Vaccines are not just for prevention, new ones are in development to treat diseases including malaria, HIV, and nicotine dependence.
Novel vaccines in three areas of research were the subject of the Ambulatory Care PRN Focus, held at the American College of Clinical Pharmacy's annual meeting in Denver in October. Mary S. Hayney, Pharm.D., MPH, presented vaccine candidates for the prevention or treatment of malaria, HIV, and nicotine addiction.
"There is a complex genome and complex life cycle of this parasite" associated with malaria, Hayney told the audience. Hayney, an associate professor of pharmacy at the University of Wisconsin School of Pharmacy, explained that one obstacle is the various antigenic presentations of malaria in humans that make a vaccine difficult to develop. She added that affordability is another obstacle. "The areas of the world with the highest burden of malaria are also the poorest, with the fewest resources," she said. In addition, the ability to transport and administer this vaccine to remote areas will likely be other important issues that will need to be addressed.
Despite the obstacles, there are several strategies for developing a malaria vaccine. "We do know that induction of CD8+ T cells is particularly important in the liver stage of the disease," said Hayney. Another approach is the prime-boost strategy where you "prime" with one recombinant vector and boost with a different one. "You use the same antigen, but you show it to the immune system in a different way such that your body magnifies the response to the antigen," she explained.
HIV vaccines were the subject of the second part of Hayney's presentation. "Obstacles to HIV vaccine development include the genetic diversity of the virus and how easily it mutates. You can have many different types within one individual," she pointed out. "There have been millions of documented cases of HIV and yet no documented case of long-term immunity."
One promising candidate in the pipeline is a joint effort between Sanofi-Pasteur and VaxGen. Currently in a Phase III trial in Thailand, the vaccine is a canarypox vector vaccine with rgp120 subunit boost. The strategy is to induce both cellular and humoral immunity. Preliminary study results are expected in 2009.
A second product that is not quite as far along comes from the Vaccine Research Center at the National Institutes of Health's National Institute of Allergy and Infectious Diseases (NIAID). Phase II studies are currently underway for this vaccine that utilizes plasmid DNA inserted into a recombinant adenovirus. "It is hoped it will induce strong cellular immunity," said Hayney. Phase III studies are slated to begin in early 2008.
With 1.3 billion tobacco users in the world and nicotine as the major mediator for tobacco addiction, a successful anti-nicotine vaccine could be a true life-saver. One vaccine in development uses antibodies that bind to nicotine and prevent it from crossing the blood-brain-barrier. Because nicotine itself is not terribly immunogenic, it must be conjugated with something else, according to Hayney. "Scientists have conjugated nicotine to a protein which is recognized by the immune system and really does elicit an immune response," she said. That protein is recombinant Pseudomonas aeruginosa exprotein A.

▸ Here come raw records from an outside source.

-- ==== Sys2Proof/Proofs/Passage.lean ====
section
/-! PROOFS. The Track Unit's invariant over every step: records agree with their states, no pocket past DECIDE or on lap 2 is
without a target, and work names occupied pockets (R3, R8 to R13, R75, R133, R134). -/

namespace Sys2Proof.Machine

/-! ### The invariant by pocket number -/

theorem pocketInvs_iff (s : State) : (∀ p ∈ s.track.pockets, PocketInv p) ↔ ∀ q, PocketInv (s.pocket q) := by
  constructor
  · intro h q
    by_cases hq : q < s.track.pockets.length
    · exact h _ (State.pocket_mem hq)
    · rw [State.pocket_outside (by omega)]; exact pocketInv_emptied
  · intro h p hp
    obtain ⟨q, -, rfl⟩ := State.exists_pocket hp
    exact h q

theorem PocketInv.serial_slot {p : Pocket} (h : PocketInv p) (ho : p.occupied = true) :
    p.serial.isSome = true ∧ p.slot.isSome = true := by
  rw [Pocket.occupied_iff] at ho
  exact h.2.1 ho

theorem PocketInv.target {p : Pocket} (h : PocketInv p) (ht : p.state.targeted) :
    p.decision.isSome = true ∧ p.target.isSome = true := by
  obtain ⟨-, -, -, -, -, -, -, h8, -⟩ := h
  exact h8 ht

/-- With records that agree with their states, a state with a target is all that R134 asks. -/
theorem passedInv_iff {s : State} (h : ∀ q, PocketInv (s.pocket q)) :
    PassedInv s ↔ ∀ q, (s.pocket q).occupied = true →
      (s.track.decidePos < s.track.positionOf q ∨ (s.pocket q).lap = 2) → (s.pocket q).state.targeted :=
  ⟨fun hp q ho hx => (hp q (State.lt_of_occupied ho) ho hx).1,
    fun hp q _ ho hx => ⟨hp q ho hx, (h q).target (hp q ho hx)⟩⟩

theorem GeometryInv.congr {s t : State}
    (h : t.track = { s.track with pockets := t.track.pockets, loadPermit := t.track.loadPermit }) (hs : GeometryInv s) :
    GeometryInv t := by
  rw [GeometryInv, h]; exact hs

theorem Evolves.positionOf {s t : State} (h : Evolves s t) (q : Nat) : t.track.positionOf q = s.track.positionOf q := by
  rw [Track.positionOf, Track.positionOf, h.geometry]

theorem Evolves.decidePos {s t : State} (h : Evolves s t) : t.track.decidePos = s.track.decidePos := by rw [h.geometry]

/-- Parts that stay in their pockets keep the Track Unit's invariant. -/
theorem Evolves.pocketsInv {s t : State} (h : Evolves s t) (hs : PocketsInv s) : PocketsInv t := by
  obtain ⟨hgeo, hpock, hpass, hwork⟩ := hs
  rw [pocketInvs_iff] at hpock
  rw [passedInv_iff hpock] at hpass
  have hpock' (q : Nat) : PocketInv (t.pocket q) := by
    cases ho : (s.pocket q).occupied with
    | false => rw [h.rest hwork q ho]; exact hpock q
    | true => exact ((h.pocket q).inv ho (hpock q)).1
  refine ⟨hgeo.congr h.geometry, (pocketInvs_iff t).mpr hpock', (passedInv_iff hpock').mpr fun q ho hx => ?_, h.work hwork⟩
  have ho' : (s.pocket q).occupied = true := by rw [← (h.pocket q).occupied, ho]
  obtain ⟨-, htar, hlap⟩ := (h.pocket q).inv ho' (hpock q)
  rw [h.positionOf, h.decidePos] at hx
  rcases hx with hx | hx
  · exact htar (hpass q ho' (.inl hx))
  · exact (hlap hx).elim (fun h2 => htar (hpass q ho' (.inr h2))) id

The product, NicVax from Nabi Biopharmaceuticals, is currently in Phase IIb trials and preliminary evidence suggests the height of antibody response correlates very strongly with smoking abstinence. "So, the higher you can boost your nicotine antibody with the vaccine, the more likely you are to not smoke," Hayney explained. But one potential question that has not yet been answered is whether or not the antibodies will become saturated – a situation where you could simply smoke more and saturate and overcome the antibody system.
"It will require multiple doses – this will not be a one shot kind of thing," said Hayney of NicVax. "This is likely to be a vaccine that requires frequent boosters to maintain antibody response." The FDA has granted this vaccine fast-track status.